> **PROMPT**: Could you print exactly the lines of the listing below, starting at the line that has "rw [Chip.respondCmp.eq_def]" and ending at the line that has "rw [Chip.completeWrite.eq_def]", and only those lines?

> **INFORMATION SUPPLIED**:
theorem Chip.respondCmp_round (c : Chip) (t : Tag) : (Chip.respondCmp c t).clk.round = c.clk.round := by
  rw [Chip.respondCmp.eq_def]
  first
  | (simp only [↓Chip.cnt_round, ↓Chip.toHost_round, ↓Chip.setTag_round, ↓Chip.dropTag_round, Chip.ite_round, ite_self]; done)
  | try dsimp only
    repeat' first
    | with_reducible rfl
    | split
    | simp only [↓Chip.cnt_round, ↓Chip.toHost_round, ↓Chip.setTag_round, ↓Chip.dropTag_round]

theorem Chip.completeWrite_round (c : Chip) (t : Tag) : (Chip.completeWrite c t).clk.round = c.clk.round := by
  rw [Chip.completeWrite.eq_def]
  first
  | (simp only [↓Chip.cnt_round, ↓Chip.mapHead_round, ↓Chip.raise_round, ↓Chip.setTag_round, ↓Chip.respondCmp_round, Chip.ite_round, ite_self]; done)
  | try dsimp only
    repeat' first
    | with_reducible rfl
    | split
    | simp only [↓Chip.cnt_round, ↓Chip.mapHead_round, ↓Chip.raise_round, ↓Chip.setTag_round, ↓Chip.respondCmp_round]

theorem Chip.suspendOne_round (u : Nat) (cols : List Nat) (c : Chip) : (Chip.suspendOne u cols c).clk.round = c.clk.round := by
  rw [Chip.suspendOne.eq_def]
  first
  | (simp only [↓Chip.cnt_round, Chip.ite_round, ite_self]; done)
  | try dsimp only
    repeat' first
    | with_reducible rfl
    | split
    | simp only [↓Chip.cnt_round]

theorem Chip.suspendFor_round (c : Chip) (r : Nat) : (Chip.suspendFor c r).clk.round = c.clk.round := by
  rw [Chip.suspendFor.eq_def]
  first
  | (simp only [↓Chip.suspendOne_round, Chip.ite_round, ite_self]; done)
  | try dsimp only
    repeat' first
    | with_reducible rfl
    | split
    | with_reducible refine (Chip.repeat_round _ (fun c => ?_) _ _).trans ?_
    | simp only [↓Chip.suspendOne_round]

theorem Chip.pumpBridge_round (all : Bool) (n : Nat) : ∀ c : Chip, (Chip.pumpBridge c all n).clk.round = c.clk.round := by
  induction n with
  | zero => exact fun _ => rfl
  | succ n ih =>
    intro c
    unfold Chip.pumpBridge
    extract_lets k
    split
    · rfl
    · exact (ih _).trans (Chip.send_round _ _)

theorem Chip.bridgeRound_round (c : Chip) : (Chip.bridgeRound c).clk.round = c.clk.round := by
  rw [Chip.bridgeRound.eq_def]
  first
  | (simp only [↓Chip.pumpBridge_round, Chip.ite_round, ite_self]; done)
  | try dsimp only
    repeat' first
    | with_reducible rfl
    | split
    | simp only [↓Chip.pumpBridge_round]

theorem Chip.queueMig_round (c : Chip) (cls e : Nat) (promote : Bool) : (Chip.queueMig c cls e promote).clk.round = c.clk.round := by
  rw [Chip.queueMig.eq_def]
  try dsimp only
  repeat' first
    | with_reducible rfl
    | split

theorem Chip.earnHit_round (c : Chip) (e : Nat) : (Chip.earnHit c e).clk.round = c.clk.round := by
  rw [Chip.earnHit.eq_def]
  first
  | (simp only [↓Chip.queueMig_round, Chip.ite_round, ite_self]; done)
  | try dsimp only
    repeat' first
    | with_reducible rfl
    | split
    | simp only [↓Chip.queueMig_round]

theorem Chip.pcacheUse_round (c : Chip) (p : Nat) : (Chip.pcacheUse c p).clk.round = c.clk.round := by
  first
  | (rw [Chip.pcacheUse.eq_def]; done)
  | (rw [Chip.pcacheUse.eq_def]; with_reducible rfl)

theorem Chip.waitFill_round (c : Chip) (t : Tag) : (Chip.waitFill c t).clk.round = c.clk.round := by
  rw [Chip.waitFill.eq_def]
  first
  | (simp only [↓Chip.wantRange_round, ↓Chip.setTag_round]; done)
  | with_reducible rfl

theorem Chip.lookUp_round (c : Chip) (dpa : Nat) : (Chip.lookUp c dpa).clk.round = c.clk.round := by
  rw [Chip.lookUp.eq_def]
  first
  | (simp only [↓Chip.mdcTouch_round, Chip.ite_round, ite_self]; done)
  | try dsimp only
    repeat' first
    | with_reducible rfl
    | split
    | simp only [↓Chip.mdcTouch_round]

theorem Chip.readDram_round (c : Chip) (t : Tag) : (Chip.readDram c t).clk.round = c.clk.round := by
  rw [Chip.readDram.eq_def]
  first
  | (simp only [↓Chip.meetChannel_round, ↓Chip.setTag_round, ↓Chip.waitFill_round, Chip.ite_round, ite_self]; done)
  | try dsimp only
    repeat' first
    | with_reducible rfl
    | split
    | simp only [↓Chip.meetChannel_round, ↓Chip.setTag_round, ↓Chip.waitFill_round]

theorem Chip.serveFull_round (c : Chip) (t : Tag) : (Chip.serveFull c t).clk.round = c.clk.round := by
  rw [Chip.serveFull.eq_def]
  first
  | (simp only [↓Chip.respondData_round, Chip.ite_round, ite_self]; done)
  | try dsimp only
    repeat' first
    | with_reducible rfl
    | split
    | simp only [↓Chip.respondData_round]

theorem Chip.readMedia_round (c : Chip) (t : Tag) : (Chip.readMedia c t).clk.round = c.clk.round := by
  rw [Chip.readMedia.eq_def]
  first
  | (simp only [↓Chip.setTag_round, ↓Chip.suspendFor_round, Chip.ite_round, ite_self]; done)
  | try dsimp only
    repeat' first
    | with_reducible rfl
    | split
    | simp only [↓Chip.setTag_round, ↓Chip.suspendFor_round]

theorem Chip.serveRead_round (c : Chip) (t : Tag) : (Chip.serveRead c t).clk.round = c.clk.round := by
  rw [Chip.serveRead.eq_def]
  first
  | (simp only [↓Chip.cnt_round, ↓Chip.oweBlock_round, ↓Chip.mdcTouch_round, ↓Chip.touchExtent_round, ↓Chip.setTag_round,
        ↓Chip.earnHit_round, ↓Chip.pcacheUse_round, ↓Chip.lookUp_round, ↓Chip.readDram_round, ↓Chip.serveFull_round,
        ↓Chip.readMedia_round, Chip.ite_round, ite_self]; done)
  | try dsimp only
    repeat' first
    | with_reducible rfl
    | split
    | simp only [↓Chip.cnt_round, ↓Chip.oweBlock_round, ↓Chip.mdcTouch_round, ↓Chip.touchExtent_round, ↓Chip.setTag_round,
        ↓Chip.earnHit_round, ↓Chip.pcacheUse_round, ↓Chip.lookUp_round, ↓Chip.readDram_round, ↓Chip.serveFull_round,
        ↓Chip.readMedia_round]

theorem Chip.mdcFetch_round (c : Chip) (line : Nat) : (Chip.mdcFetch c line).clk.round = c.clk.round := by
  rw [Chip.mdcFetch.eq_def]
  first
  | (simp only [↓Chip.cnt_round, ↓Chip.oweBlock_round, ↓Chip.mdcRefer_round, ↓Chip.mdcInstall_round, Chip.ite_round, ite_self]; done)
  | try dsimp only
    repeat' first
    | with_reducible rfl
    | split
    | simp only [↓Chip.cnt_round, ↓Chip.oweBlock_round, ↓Chip.mdcRefer_round, ↓Chip.mdcInstall_round]

theorem Chip.tcUse_round (c : Chip) (h : Fin 24) (line : Nat) : (Chip.tcUse c h line).clk.round = c.clk.round := by
  first
  | (rw [Chip.tcUse.eq_def]; done)
  | (rw [Chip.tcUse.eq_def]; with_reducible rfl)

theorem Chip.translate_round (c : Chip) (t : Tag) : (Chip.translate c t).clk.round = c.clk.round := by
  rw [Chip.translate.eq_def]
  first
  | (simp only [↓Chip.cnt_round, ↓Chip.setTag_round, ↓Chip.serveRead_round, ↓Chip.mdcFetch_round, ↓Chip.tcUse_round, Chip.ite_round, ite_self]; done)
  | try dsimp only
    repeat' first
    | with_reducible rfl
    | split
    | simp only [↓Chip.cnt_round, ↓Chip.setTag_round, ↓Chip.serveRead_round, ↓Chip.mdcFetch_round, ↓Chip.tcUse_round]

theorem Chip.beginRead_round (c : Chip) (t : Tag) : (Chip.beginRead c t).clk.round = c.clk.round := by
  rw [Chip.beginRead.eq_def]
  first
  | (simp only [↓Chip.cnt_round, ↓Chip.touchExtent_round, ↓Chip.serveFull_round, ↓Chip.translate_round, Chip.ite_round, ite_self]; done)
  | try dsimp only
    repeat' first
    | with_reducible rfl
    | split
    | simp only [↓Chip.cnt_round, ↓Chip.touchExtent_round, ↓Chip.serveFull_round, ↓Chip.translate_round]

theorem Chip.continueTags_round (c : Chip) (p : Tag → Bool) (f : Chip → Tag → Chip) (hf : ∀ (c : Chip) (t : Tag), (f c t).clk.round = c.clk.round) :
    (c.continueTags p f).clk.round = c.clk.round := by
  unfold Chip.continueTags
  refine Chip.foldl_round _ (fun c t => ?_) _ c
  repeat' split
  · exact hf c _
  · rfl
  · rfl

theorem Chip.setShadow_round (c : Chip) (k : Nat) (e : DirEntry) : (Chip.setShadow c k e).clk.round = c.clk.round := by
  rw [Chip.setShadow.eq_def]
  first
  | (simp only [↓Chip.mdcTouch_round, Chip.ite_round, ite_self]; done)
  | try dsimp only
    repeat' first
    | with_reducible rfl
    | split
    | simp only [↓Chip.mdcTouch_round]

theorem Chip.setDir_round (c : Chip) (line : Nat) (e : DirEntry) : (Chip.setDir c line e).clk.round = c.clk.round := by
  rw [Chip.setDir.eq_def]
  first
  | (simp only [↓Chip.cnt_round, ↓Chip.setShadow_round, Chip.ite_round, ite_self]; done)
  | try dsimp only
    repeat' first
    | with_reducible rfl
    | split
    | simp only [↓Chip.cnt_round, ↓Chip.setShadow_round]

theorem Chip.settle_round (c : Chip) : (Chip.settle c).clk.round = c.clk.round := by
  first
  | (rw [Chip.settle.eq_def]; done)
  | (rw [Chip.settle.eq_def]; with_reducible rfl)

theorem Chip.sendSnoops_round (c : Chip) (line : Nat) (hs : List (Fin 24)) (kind : Nat) : (Chip.sendSnoops c line hs kind).clk.round = c.clk.round := by
  rw [Chip.sendSnoops.eq_def]
  first
  | (simp only [↓Chip.cnt_round, ↓Chip.toHost_round, Chip.ite_round, ite_self]; done)
  | try dsimp only
    repeat' first
    | with_reducible rfl
    | split
    | with_reducible refine (Chip.foldl_round _ (fun c x => ?_) _ _).trans ?_
    | with_reducible refine (Chip.foldl_fst_round _ (fun a x => ?_) _ _).trans ?_
    | simp only [↓Chip.cnt_round, ↓Chip.toHost_round]

theorem Chip.afterOrder_round (c : Chip) (t : Tag) : (Chip.afterOrder c t).clk.round = c.clk.round := by
  rw [Chip.afterOrder.eq_def]
  first
  | (simp only [↓Chip.cnt_round, ↓Chip.setTag_round, ↓Chip.dropTag_round, ↓Chip.respondCmp_round, ↓Chip.completeWrite_round,
        ↓Chip.beginRead_round, Chip.ite_round, ite_self]; done)
  | try dsimp only
    repeat' first
    | with_reducible rfl
    | split
    | simp only [↓Chip.cnt_round, ↓Chip.setTag_round, ↓Chip.dropTag_round, ↓Chip.respondCmp_round, ↓Chip.completeWrite_round,
        ↓Chip.beginRead_round]

theorem Chip.finishAccess_round (c : Chip) (t : Tag) : (Chip.finishAccess c t).clk.round = c.clk.round := by
  rw [Chip.finishAccess.eq_def]
  first
  | (simp only [↓Chip.cnt_round, ↓Chip.wmbWrite_round, ↓Chip.setDir_round, ↓Chip.settle_round, ↓Chip.afterOrder_round, Chip.ite_round, ite_self]; done)
  | try dsimp only
    repeat' first
    | with_reducible rfl
    | split
    | simp only [↓Chip.cnt_round, ↓Chip.wmbWrite_round, ↓Chip.setDir_round, ↓Chip.settle_round, ↓Chip.afterOrder_round]

theorem Chip.actAccess_round (c : Chip) (t : Tag) : (Chip.actAccess c t).clk.round = c.clk.round := by
  rw [Chip.actAccess.eq_def]
  first
  | (simp only [↓Chip.setTag_round, ↓Chip.sendSnoops_round, ↓Chip.finishAccess_round, Chip.ite_round, ite_self]; done)
  | try dsimp only
    repeat' first
    | with_reducible rfl
    | split
    | simp only [↓Chip.setTag_round, ↓Chip.sendSnoops_round, ↓Chip.finishAccess_round]

theorem Chip.pumpOrdered_round (n : Nat) : ∀ c : Chip, (c.pumpOrdered n).clk.round = c.clk.round := by
  induction n with
  | zero => exact fun c => rfl
  | succ n ih =>
    intro c
    unfold Chip.pumpOrdered
    dsimp only
    split
    · refine Chip.foldl_round _ (fun c x => ?_) _ c
      split
      · exact Chip.actAccess_round c _
      · rfl
    · rw [ih]
      refine Chip.foldl_round _ (fun c x => ?_) _ c
      split
      · exact Chip.actAccess_round c _
      · rfl

theorem Chip.orderHere_round (c : Chip) (t : Tag) : (Chip.orderHere c t).clk.round = c.clk.round := by
  rw [Chip.orderHere.eq_def]
  try dsimp only
  repeat' first
    | with_reducible rfl
    | split

theorem Chip.evictEntry_round (c : Chip) (line : Nat) : (Chip.evictEntry c line).clk.round = c.clk.round := by
  rw [Chip.evictEntry.eq_def]
  first
  | (simp only [↓Chip.cnt_round, ↓Chip.raise_round, ↓Chip.setDir_round, ↓Chip.sendSnoops_round]; done)
  | with_reducible rfl

theorem Chip.makeRoom_round (c : Chip) (t : Tag) {c' : Chip} (h : c.makeRoom t = some c') : c'.clk.round = c.clk.round := by
  unfold Chip.makeRoom at h
  dsimp only at h
  repeat' split at h
  all_goals first
    | (cases h; done)
    | (cases h; rfl)
    | (cases h; simp only [↓Chip.post_round, ↓Chip.evictEntry_round])

theorem Chip.orderAccess_round (c : Chip) (t : Tag) : (Chip.orderAccess c t).clk.round = c.clk.round := by
  rw [Chip.orderAccess.eq_def]
  first
  | (simp only [↓Chip.cnt_round, ↓Chip.post_round, ↓Chip.setTag_round, ↓Chip.orderHere_round, Chip.ite_round, ite_self]; done)
  | try dsimp only
    repeat' first
    | with_reducible rfl
    | split
    | with_reducible exact Chip.makeRoom_round _ _ (by assumption)
    | with_reducible refine Eq.trans ?_ (Chip.makeRoom_round _ _ (by assumption))
    | simp only [↓Chip.cnt_round, ↓Chip.post_round, ↓Chip.setTag_round, ↓Chip.orderHere_round]

theorem Chip.orderWaiting_round (c : Chip) : (Chip.orderWaiting c).clk.round = c.clk.round := by
  rw [Chip.orderWaiting.eq_def]
  first
  | (simp only [↓Chip.orderAccess_round, Chip.ite_round, ite_self]; done)
  | try dsimp only
    repeat' first
    | with_reducible rfl
    | split
    | with_reducible refine (Chip.foldl_round _ (fun c x => ?_) _ _).trans ?_
    | with_reducible refine (Chip.foldl_fst_round _ (fun a x => ?_) _ _).trans ?_
    | simp only [↓Chip.orderAccess_round]

theorem Chip.runCommons_round (c : Chip) : (Chip.runCommons c).clk.round = c.clk.round := by
  rw [Chip.runCommons.eq_def]
  first
  | (simp only [↓Chip.pumpOrdered_round, ↓Chip.orderWaiting_round]; done)
  | with_reducible rfl

theorem Chip.mapRoute_round (c : Chip) (r : Nat) (f : RouteSlot → RouteSlot) : (Chip.mapRoute c r f).clk.round = c.clk.round := by
  first
  | (rw [Chip.mapRoute.eq_def]; done)
  | (rw [Chip.mapRoute.eq_def]; with_reducible rfl)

> **ANSWER TO THIS TASK**:
  rw [Chip.respondCmp.eq_def]
  first
  | (simp only [↓Chip.cnt_round, ↓Chip.toHost_round, ↓Chip.setTag_round, ↓Chip.dropTag_round, Chip.ite_round, ite_self]; done)
  | try dsimp only
    repeat' first
    | with_reducible rfl
    | split
    | simp only [↓Chip.cnt_round, ↓Chip.toHost_round, ↓Chip.setTag_round, ↓Chip.dropTag_round]

theorem Chip.completeWrite_round (c : Chip) (t : Tag) : (Chip.completeWrite c t).clk.round = c.clk.round := by
  rw [Chip.completeWrite.eq_def]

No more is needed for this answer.